> **WHAT THIS TASK INVOLVES**:
Return, word for word, the lines of the listing below from the one with "data : Nat := 0" through the one with "PASID slot. -/", and no other lines.

Start of Block

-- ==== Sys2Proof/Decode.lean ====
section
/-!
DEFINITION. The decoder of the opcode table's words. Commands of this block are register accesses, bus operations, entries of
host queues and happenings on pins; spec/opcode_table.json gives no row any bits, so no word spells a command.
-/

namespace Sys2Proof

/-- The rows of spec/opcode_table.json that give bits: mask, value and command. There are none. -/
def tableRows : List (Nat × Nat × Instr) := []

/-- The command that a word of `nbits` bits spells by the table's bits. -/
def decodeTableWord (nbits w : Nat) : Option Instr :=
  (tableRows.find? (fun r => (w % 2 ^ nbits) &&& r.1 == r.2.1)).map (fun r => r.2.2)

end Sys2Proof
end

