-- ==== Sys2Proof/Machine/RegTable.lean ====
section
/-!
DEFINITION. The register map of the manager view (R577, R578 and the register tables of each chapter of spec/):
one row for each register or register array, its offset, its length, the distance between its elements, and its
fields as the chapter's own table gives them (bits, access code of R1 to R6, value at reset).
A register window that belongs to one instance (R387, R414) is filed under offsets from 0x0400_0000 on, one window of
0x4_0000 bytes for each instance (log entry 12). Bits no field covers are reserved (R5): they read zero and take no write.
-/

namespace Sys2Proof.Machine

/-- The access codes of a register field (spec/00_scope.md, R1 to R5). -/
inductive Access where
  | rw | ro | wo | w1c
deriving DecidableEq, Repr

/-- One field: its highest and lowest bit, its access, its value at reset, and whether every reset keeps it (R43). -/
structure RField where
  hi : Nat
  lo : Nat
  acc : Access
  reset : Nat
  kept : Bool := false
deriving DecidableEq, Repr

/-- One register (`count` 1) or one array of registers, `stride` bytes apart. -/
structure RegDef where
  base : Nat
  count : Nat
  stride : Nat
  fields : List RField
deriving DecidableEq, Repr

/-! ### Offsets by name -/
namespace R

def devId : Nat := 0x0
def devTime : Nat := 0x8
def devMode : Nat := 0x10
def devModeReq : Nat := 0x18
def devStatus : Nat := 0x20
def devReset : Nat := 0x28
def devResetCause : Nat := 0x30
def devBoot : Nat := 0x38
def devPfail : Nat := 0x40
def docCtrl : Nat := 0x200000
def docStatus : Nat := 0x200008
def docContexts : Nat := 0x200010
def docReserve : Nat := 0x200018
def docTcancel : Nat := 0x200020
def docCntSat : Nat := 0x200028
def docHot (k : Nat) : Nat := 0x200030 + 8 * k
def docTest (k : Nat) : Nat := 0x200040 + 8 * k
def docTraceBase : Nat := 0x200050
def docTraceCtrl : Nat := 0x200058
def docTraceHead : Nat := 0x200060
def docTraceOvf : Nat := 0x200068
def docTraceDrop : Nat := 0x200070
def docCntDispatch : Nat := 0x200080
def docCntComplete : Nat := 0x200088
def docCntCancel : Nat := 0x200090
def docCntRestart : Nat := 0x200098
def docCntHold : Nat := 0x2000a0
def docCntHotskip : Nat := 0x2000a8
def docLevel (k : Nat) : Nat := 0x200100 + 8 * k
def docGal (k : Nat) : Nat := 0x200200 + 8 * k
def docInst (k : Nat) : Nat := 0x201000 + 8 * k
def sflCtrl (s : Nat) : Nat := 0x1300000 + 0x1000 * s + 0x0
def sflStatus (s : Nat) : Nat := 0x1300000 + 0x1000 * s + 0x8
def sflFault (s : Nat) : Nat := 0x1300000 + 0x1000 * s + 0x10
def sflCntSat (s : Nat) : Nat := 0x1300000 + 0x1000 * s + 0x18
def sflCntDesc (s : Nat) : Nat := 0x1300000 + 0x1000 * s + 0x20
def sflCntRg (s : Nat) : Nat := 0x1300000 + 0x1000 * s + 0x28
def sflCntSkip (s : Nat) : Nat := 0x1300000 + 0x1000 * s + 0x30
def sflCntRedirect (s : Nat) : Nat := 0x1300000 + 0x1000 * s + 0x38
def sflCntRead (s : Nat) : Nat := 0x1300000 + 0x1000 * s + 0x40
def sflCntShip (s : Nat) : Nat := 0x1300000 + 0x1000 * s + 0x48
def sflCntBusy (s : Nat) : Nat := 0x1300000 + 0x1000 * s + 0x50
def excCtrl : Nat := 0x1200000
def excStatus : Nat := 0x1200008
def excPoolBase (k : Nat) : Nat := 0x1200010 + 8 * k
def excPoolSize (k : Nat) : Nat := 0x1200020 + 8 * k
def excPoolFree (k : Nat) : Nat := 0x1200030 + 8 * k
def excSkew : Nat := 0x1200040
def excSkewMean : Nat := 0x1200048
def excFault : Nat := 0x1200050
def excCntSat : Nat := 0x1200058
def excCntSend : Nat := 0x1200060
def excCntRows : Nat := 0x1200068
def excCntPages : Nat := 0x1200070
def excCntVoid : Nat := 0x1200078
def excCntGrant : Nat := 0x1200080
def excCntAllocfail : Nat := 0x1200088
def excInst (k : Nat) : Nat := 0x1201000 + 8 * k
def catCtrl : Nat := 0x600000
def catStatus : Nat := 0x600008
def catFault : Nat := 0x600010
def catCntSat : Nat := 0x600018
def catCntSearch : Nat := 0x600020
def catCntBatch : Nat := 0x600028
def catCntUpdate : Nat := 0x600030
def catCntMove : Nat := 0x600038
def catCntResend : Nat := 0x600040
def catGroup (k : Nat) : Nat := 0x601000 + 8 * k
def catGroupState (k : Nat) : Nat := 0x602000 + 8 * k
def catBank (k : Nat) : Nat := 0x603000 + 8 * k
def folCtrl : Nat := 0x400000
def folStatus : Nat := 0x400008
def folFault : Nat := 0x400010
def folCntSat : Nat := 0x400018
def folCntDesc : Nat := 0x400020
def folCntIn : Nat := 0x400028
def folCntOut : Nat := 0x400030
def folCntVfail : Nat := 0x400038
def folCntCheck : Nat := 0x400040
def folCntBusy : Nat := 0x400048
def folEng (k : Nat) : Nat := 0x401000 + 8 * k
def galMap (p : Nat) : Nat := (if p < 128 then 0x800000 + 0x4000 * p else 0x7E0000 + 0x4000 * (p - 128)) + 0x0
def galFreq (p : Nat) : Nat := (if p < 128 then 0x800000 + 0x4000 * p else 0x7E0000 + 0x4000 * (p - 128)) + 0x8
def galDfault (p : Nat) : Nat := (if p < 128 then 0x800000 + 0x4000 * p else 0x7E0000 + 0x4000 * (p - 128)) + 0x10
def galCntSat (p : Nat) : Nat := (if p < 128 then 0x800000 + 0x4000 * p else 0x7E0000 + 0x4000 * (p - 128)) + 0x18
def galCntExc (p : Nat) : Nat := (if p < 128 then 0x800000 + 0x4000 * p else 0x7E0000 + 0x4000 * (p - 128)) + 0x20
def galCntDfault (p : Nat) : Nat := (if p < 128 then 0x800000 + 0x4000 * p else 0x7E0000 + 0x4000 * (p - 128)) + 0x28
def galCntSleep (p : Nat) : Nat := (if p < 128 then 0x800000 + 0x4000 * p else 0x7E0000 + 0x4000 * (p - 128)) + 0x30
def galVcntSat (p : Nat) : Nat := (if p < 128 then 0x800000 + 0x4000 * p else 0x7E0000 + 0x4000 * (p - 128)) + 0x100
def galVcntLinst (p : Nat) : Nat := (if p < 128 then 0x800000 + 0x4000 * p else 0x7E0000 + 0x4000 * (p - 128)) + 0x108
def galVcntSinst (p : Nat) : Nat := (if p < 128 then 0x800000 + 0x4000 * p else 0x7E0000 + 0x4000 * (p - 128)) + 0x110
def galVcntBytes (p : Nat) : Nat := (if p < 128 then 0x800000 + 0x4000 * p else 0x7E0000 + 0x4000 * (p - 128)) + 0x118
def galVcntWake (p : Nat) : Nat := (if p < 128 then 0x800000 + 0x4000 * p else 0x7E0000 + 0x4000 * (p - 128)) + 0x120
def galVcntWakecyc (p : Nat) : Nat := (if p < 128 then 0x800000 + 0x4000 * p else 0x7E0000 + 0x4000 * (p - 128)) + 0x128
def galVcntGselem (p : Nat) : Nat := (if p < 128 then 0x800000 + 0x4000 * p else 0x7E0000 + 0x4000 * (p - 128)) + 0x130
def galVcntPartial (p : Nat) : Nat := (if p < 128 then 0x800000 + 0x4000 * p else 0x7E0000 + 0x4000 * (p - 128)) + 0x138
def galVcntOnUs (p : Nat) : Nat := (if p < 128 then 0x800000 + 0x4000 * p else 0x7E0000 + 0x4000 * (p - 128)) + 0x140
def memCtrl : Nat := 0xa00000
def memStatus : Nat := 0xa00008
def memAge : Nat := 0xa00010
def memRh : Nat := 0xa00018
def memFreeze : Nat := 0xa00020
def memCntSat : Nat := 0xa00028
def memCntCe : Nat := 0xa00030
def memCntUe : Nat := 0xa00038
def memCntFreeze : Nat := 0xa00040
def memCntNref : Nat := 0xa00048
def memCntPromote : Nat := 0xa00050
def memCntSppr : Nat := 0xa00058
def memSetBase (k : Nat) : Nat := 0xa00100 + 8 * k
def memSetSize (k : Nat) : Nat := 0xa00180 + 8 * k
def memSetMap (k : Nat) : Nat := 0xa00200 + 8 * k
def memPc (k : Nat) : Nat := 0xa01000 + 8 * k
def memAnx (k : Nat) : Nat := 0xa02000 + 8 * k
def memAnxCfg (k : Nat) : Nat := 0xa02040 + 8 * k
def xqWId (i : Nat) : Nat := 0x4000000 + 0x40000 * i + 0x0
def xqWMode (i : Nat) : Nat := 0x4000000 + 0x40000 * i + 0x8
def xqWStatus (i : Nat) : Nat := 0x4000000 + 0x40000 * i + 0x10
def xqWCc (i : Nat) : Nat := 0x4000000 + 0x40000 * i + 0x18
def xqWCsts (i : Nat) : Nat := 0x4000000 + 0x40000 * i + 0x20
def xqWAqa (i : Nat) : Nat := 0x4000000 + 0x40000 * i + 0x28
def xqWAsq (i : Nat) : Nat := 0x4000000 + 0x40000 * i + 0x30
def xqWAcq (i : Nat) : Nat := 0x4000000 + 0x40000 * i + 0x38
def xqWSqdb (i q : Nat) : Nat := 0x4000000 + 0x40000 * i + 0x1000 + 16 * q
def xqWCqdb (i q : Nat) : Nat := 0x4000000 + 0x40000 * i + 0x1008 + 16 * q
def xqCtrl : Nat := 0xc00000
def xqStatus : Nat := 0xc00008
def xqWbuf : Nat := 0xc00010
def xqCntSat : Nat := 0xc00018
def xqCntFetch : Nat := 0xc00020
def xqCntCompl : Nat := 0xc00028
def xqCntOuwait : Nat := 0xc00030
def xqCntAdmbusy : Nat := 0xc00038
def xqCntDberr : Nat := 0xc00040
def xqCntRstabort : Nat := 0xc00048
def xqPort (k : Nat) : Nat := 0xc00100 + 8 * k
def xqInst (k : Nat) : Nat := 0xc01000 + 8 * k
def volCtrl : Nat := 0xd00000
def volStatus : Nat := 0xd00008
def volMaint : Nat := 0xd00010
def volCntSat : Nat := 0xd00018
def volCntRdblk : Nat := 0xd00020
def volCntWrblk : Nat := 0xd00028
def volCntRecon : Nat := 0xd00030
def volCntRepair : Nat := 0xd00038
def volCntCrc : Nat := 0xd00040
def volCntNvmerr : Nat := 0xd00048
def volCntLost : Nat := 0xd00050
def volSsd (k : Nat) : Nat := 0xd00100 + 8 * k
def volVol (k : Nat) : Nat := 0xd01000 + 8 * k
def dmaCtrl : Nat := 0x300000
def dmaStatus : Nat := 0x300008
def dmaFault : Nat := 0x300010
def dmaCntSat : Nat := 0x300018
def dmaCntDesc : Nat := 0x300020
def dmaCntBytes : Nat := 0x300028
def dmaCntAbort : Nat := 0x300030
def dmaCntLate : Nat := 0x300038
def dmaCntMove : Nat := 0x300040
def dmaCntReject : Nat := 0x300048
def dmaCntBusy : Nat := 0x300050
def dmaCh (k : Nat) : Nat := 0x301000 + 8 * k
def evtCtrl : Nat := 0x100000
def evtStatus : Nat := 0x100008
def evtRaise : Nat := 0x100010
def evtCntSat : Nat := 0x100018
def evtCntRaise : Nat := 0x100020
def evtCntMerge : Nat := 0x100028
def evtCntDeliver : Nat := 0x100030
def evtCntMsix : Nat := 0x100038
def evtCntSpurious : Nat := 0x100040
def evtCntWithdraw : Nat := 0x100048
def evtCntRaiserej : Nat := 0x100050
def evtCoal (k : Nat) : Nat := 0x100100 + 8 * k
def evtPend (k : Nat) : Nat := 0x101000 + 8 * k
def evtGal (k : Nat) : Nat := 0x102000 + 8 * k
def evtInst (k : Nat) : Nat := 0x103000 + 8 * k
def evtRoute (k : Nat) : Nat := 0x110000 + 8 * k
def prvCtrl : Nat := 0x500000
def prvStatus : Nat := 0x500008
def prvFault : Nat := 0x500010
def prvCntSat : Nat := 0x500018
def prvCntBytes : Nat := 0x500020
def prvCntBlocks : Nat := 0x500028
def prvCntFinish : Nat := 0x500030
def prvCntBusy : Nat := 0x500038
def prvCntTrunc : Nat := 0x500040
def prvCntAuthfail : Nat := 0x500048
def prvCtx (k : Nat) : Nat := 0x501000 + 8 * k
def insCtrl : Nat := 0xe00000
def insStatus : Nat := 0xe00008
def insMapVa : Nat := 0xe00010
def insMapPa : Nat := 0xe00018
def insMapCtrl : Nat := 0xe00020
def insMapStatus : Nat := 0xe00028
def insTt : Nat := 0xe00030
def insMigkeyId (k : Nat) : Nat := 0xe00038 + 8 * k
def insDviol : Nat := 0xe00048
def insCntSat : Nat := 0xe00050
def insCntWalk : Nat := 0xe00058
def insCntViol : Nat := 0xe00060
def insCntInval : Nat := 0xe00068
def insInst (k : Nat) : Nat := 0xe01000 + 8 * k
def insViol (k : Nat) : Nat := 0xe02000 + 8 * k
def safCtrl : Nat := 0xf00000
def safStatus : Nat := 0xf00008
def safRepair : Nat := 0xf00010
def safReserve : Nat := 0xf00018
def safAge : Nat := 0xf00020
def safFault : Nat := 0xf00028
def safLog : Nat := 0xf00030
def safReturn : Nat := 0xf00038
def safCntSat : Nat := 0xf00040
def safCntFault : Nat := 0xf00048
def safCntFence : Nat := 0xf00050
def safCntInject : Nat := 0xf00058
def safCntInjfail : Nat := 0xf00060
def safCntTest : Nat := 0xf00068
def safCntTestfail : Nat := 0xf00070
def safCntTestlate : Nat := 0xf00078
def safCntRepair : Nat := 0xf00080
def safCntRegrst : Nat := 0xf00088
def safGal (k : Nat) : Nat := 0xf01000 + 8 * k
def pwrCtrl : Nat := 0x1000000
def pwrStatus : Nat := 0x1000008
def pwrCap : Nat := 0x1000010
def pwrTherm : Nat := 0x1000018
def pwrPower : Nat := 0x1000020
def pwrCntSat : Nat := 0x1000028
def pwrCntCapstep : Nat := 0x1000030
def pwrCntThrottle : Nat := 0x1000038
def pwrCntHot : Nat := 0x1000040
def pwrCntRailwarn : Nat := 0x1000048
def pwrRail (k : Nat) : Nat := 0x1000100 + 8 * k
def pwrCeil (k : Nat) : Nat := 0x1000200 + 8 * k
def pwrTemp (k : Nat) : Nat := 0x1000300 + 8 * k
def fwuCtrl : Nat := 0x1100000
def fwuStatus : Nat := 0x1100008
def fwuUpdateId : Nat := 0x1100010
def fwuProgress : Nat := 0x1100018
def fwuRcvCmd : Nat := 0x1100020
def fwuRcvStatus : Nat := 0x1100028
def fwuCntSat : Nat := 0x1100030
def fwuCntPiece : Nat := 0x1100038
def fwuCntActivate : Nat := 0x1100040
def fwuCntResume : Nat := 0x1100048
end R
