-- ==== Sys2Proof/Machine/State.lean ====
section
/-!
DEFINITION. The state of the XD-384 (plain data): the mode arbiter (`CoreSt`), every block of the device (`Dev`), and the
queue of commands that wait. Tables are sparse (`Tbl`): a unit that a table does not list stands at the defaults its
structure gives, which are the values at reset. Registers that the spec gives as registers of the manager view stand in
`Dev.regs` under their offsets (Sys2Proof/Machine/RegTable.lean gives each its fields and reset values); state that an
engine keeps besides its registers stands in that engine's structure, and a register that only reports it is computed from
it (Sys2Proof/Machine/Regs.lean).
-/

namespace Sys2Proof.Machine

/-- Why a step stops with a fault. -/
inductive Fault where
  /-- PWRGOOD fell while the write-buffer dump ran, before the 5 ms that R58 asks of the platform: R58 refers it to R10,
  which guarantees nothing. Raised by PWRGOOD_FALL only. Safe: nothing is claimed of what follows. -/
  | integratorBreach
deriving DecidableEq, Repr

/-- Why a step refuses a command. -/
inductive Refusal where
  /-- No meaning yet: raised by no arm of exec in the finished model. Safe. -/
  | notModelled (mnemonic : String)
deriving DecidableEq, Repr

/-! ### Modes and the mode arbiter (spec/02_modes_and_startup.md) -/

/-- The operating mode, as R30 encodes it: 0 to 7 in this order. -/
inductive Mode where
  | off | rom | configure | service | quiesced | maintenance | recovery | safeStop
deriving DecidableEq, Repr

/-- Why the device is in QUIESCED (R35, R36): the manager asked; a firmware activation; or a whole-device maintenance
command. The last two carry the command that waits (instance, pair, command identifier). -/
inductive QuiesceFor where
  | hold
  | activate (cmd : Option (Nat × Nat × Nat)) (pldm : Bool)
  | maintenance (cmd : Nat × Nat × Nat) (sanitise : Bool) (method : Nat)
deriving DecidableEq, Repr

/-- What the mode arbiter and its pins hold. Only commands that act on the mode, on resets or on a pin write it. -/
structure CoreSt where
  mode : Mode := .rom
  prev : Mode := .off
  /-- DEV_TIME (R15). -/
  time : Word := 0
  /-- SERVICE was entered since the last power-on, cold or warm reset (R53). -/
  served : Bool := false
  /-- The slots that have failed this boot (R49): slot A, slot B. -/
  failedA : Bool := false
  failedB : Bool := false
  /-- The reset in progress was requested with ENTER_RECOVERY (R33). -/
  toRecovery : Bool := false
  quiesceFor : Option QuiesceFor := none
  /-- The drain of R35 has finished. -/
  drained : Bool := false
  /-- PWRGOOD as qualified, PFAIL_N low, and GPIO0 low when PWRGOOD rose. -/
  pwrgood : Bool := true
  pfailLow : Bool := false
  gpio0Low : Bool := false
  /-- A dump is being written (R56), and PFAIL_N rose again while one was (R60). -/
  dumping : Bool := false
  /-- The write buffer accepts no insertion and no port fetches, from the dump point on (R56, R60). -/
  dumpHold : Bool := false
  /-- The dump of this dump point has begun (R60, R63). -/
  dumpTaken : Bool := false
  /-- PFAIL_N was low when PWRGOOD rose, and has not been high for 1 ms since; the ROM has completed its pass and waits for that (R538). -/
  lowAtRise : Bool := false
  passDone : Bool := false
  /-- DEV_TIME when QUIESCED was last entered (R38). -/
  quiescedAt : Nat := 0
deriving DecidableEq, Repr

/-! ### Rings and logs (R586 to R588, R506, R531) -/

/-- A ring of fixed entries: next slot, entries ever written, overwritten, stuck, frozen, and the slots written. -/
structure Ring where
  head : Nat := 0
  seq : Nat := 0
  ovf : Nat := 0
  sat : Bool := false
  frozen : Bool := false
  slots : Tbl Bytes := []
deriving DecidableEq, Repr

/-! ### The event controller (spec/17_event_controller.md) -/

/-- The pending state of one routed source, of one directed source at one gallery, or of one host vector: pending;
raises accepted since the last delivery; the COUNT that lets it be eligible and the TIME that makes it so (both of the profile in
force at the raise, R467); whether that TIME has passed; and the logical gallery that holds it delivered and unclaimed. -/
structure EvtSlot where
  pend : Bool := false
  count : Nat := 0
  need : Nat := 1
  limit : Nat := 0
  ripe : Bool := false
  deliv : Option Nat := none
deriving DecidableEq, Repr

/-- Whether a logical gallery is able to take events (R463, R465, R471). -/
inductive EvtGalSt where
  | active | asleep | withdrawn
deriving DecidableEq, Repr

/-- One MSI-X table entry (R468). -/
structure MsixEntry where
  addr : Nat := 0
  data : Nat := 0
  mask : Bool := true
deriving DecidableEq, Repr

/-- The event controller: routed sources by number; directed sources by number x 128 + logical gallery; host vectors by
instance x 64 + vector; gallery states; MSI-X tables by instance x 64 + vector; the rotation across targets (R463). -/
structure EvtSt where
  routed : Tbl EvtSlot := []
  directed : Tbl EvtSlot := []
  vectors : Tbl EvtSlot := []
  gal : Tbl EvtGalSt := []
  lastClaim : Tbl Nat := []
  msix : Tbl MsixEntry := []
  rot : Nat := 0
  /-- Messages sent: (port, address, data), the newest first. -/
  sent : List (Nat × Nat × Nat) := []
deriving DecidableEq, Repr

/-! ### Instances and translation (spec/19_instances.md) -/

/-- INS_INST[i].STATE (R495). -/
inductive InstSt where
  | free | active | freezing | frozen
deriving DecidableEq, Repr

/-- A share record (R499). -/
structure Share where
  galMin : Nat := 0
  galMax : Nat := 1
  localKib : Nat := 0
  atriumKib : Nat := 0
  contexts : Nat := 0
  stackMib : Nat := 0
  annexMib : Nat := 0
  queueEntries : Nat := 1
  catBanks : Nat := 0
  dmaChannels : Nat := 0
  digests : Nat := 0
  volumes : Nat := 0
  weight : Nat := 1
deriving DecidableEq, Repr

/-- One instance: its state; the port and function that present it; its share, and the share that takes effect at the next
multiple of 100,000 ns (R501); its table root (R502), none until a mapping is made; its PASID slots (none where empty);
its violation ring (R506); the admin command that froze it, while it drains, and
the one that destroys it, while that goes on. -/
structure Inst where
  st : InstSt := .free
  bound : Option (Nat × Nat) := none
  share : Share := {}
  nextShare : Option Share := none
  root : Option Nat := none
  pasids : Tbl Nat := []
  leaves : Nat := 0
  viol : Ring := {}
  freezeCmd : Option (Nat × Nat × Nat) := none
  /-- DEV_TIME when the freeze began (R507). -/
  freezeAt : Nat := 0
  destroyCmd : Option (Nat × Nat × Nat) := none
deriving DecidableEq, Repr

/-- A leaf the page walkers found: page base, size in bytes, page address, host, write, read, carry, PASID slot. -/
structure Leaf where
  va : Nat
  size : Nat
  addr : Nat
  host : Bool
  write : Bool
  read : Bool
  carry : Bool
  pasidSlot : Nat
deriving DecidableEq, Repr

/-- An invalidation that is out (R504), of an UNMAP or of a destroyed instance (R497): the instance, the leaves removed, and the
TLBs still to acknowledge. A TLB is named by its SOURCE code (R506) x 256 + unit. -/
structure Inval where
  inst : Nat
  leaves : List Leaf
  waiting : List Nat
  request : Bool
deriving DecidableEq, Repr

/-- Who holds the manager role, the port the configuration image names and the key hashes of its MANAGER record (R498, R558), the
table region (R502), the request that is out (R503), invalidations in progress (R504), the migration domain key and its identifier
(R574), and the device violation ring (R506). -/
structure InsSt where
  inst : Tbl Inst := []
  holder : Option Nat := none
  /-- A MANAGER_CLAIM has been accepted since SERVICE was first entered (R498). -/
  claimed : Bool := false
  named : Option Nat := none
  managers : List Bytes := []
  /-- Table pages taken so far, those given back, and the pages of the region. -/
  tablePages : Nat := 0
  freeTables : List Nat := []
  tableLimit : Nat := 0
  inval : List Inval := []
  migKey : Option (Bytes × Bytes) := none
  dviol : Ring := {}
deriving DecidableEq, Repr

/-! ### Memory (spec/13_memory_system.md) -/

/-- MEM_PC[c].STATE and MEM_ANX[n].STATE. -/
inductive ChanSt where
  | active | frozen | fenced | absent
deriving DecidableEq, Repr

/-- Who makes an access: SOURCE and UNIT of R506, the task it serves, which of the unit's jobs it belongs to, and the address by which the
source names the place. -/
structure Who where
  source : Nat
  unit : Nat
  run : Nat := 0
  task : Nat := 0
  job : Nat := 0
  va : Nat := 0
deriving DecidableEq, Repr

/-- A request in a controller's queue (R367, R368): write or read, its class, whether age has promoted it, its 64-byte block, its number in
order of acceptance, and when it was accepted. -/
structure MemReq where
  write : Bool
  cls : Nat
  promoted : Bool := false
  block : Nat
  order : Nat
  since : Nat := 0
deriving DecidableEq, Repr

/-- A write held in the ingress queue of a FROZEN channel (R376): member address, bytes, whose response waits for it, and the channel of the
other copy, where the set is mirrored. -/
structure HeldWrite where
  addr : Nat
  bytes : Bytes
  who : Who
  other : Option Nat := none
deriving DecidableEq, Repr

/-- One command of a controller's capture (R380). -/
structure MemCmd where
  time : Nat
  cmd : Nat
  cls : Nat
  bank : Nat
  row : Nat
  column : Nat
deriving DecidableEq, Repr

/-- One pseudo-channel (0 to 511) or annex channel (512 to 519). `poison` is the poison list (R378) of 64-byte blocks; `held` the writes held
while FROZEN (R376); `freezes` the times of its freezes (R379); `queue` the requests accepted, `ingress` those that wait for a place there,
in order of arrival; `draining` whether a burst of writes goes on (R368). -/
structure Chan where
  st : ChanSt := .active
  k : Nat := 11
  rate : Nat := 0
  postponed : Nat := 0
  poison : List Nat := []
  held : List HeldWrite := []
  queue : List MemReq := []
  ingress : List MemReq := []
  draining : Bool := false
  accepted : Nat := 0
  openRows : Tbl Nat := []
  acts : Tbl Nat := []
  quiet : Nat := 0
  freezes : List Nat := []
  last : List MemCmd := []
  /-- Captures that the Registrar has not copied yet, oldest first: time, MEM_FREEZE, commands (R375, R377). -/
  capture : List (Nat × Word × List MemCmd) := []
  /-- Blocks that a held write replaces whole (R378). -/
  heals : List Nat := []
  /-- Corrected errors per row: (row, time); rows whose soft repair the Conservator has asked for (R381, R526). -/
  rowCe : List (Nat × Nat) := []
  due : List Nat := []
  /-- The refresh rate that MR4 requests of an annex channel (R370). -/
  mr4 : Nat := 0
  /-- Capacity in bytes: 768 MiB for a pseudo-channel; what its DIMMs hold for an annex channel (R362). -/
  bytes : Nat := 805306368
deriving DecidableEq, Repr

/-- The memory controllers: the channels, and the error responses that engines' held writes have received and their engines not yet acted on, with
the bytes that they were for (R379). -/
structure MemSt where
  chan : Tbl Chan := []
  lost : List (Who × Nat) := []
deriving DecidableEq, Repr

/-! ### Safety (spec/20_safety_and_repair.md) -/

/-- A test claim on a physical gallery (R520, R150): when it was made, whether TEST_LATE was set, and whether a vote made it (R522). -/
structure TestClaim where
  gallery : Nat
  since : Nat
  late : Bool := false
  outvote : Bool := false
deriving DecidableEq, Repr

End of Block

> **OUTPUT OF THE TASK**:
  data : Nat := 0
  mask : Bool := true
deriving DecidableEq, Repr

/-- The event controller: routed sources by number; directed sources by number x 128 + logical gallery; host vectors by
instance x 64 + vector; gallery states; MSI-X tables by instance x 64 + vector; the rotation across targets (R463). -/
structure EvtSt where
  routed : Tbl EvtSlot := []
  directed : Tbl EvtSlot := []
  vectors : Tbl EvtSlot := []
  gal : Tbl EvtGalSt := []
  lastClaim : Tbl Nat := []
  msix : Tbl MsixEntry := []
  rot : Nat := 0
  /-- Messages sent: (port, address, data), the newest first. -/
  sent : List (Nat × Nat × Nat) := []
deriving DecidableEq, Repr

/-! ### Instances and translation (spec/19_instances.md) -/

/-- INS_INST[i].STATE (R495). -/
inductive InstSt where
  | free | active | freezing | frozen
deriving DecidableEq, Repr

/-- A share record (R499). -/
structure Share where
  galMin : Nat := 0
  galMax : Nat := 1
  localKib : Nat := 0
  atriumKib : Nat := 0
  contexts : Nat := 0
  stackMib : Nat := 0
  annexMib : Nat := 0
  queueEntries : Nat := 1
  catBanks : Nat := 0
  dmaChannels : Nat := 0
  digests : Nat := 0
  volumes : Nat := 0
  weight : Nat := 1
deriving DecidableEq, Repr

/-- One instance: its state; the port and function that present it; its share, and the share that takes effect at the next
multiple of 100,000 ns (R501); its table root (R502), none until a mapping is made; its PASID slots (none where empty);
its violation ring (R506); the admin command that froze it, while it drains, and
the one that destroys it, while that goes on. -/
structure Inst where
  st : InstSt := .free
  bound : Option (Nat × Nat) := none
  share : Share := {}
  nextShare : Option Share := none
  root : Option Nat := none
  pasids : Tbl Nat := []
  leaves : Nat := 0
  viol : Ring := {}
  freezeCmd : Option (Nat × Nat × Nat) := none
  /-- DEV_TIME when the freeze began (R507). -/
  freezeAt : Nat := 0
  destroyCmd : Option (Nat × Nat × Nat) := none
deriving DecidableEq, Repr

/-- A leaf the page walkers found: page base, size in bytes, page address, host, write, read, carry, PASID slot. -/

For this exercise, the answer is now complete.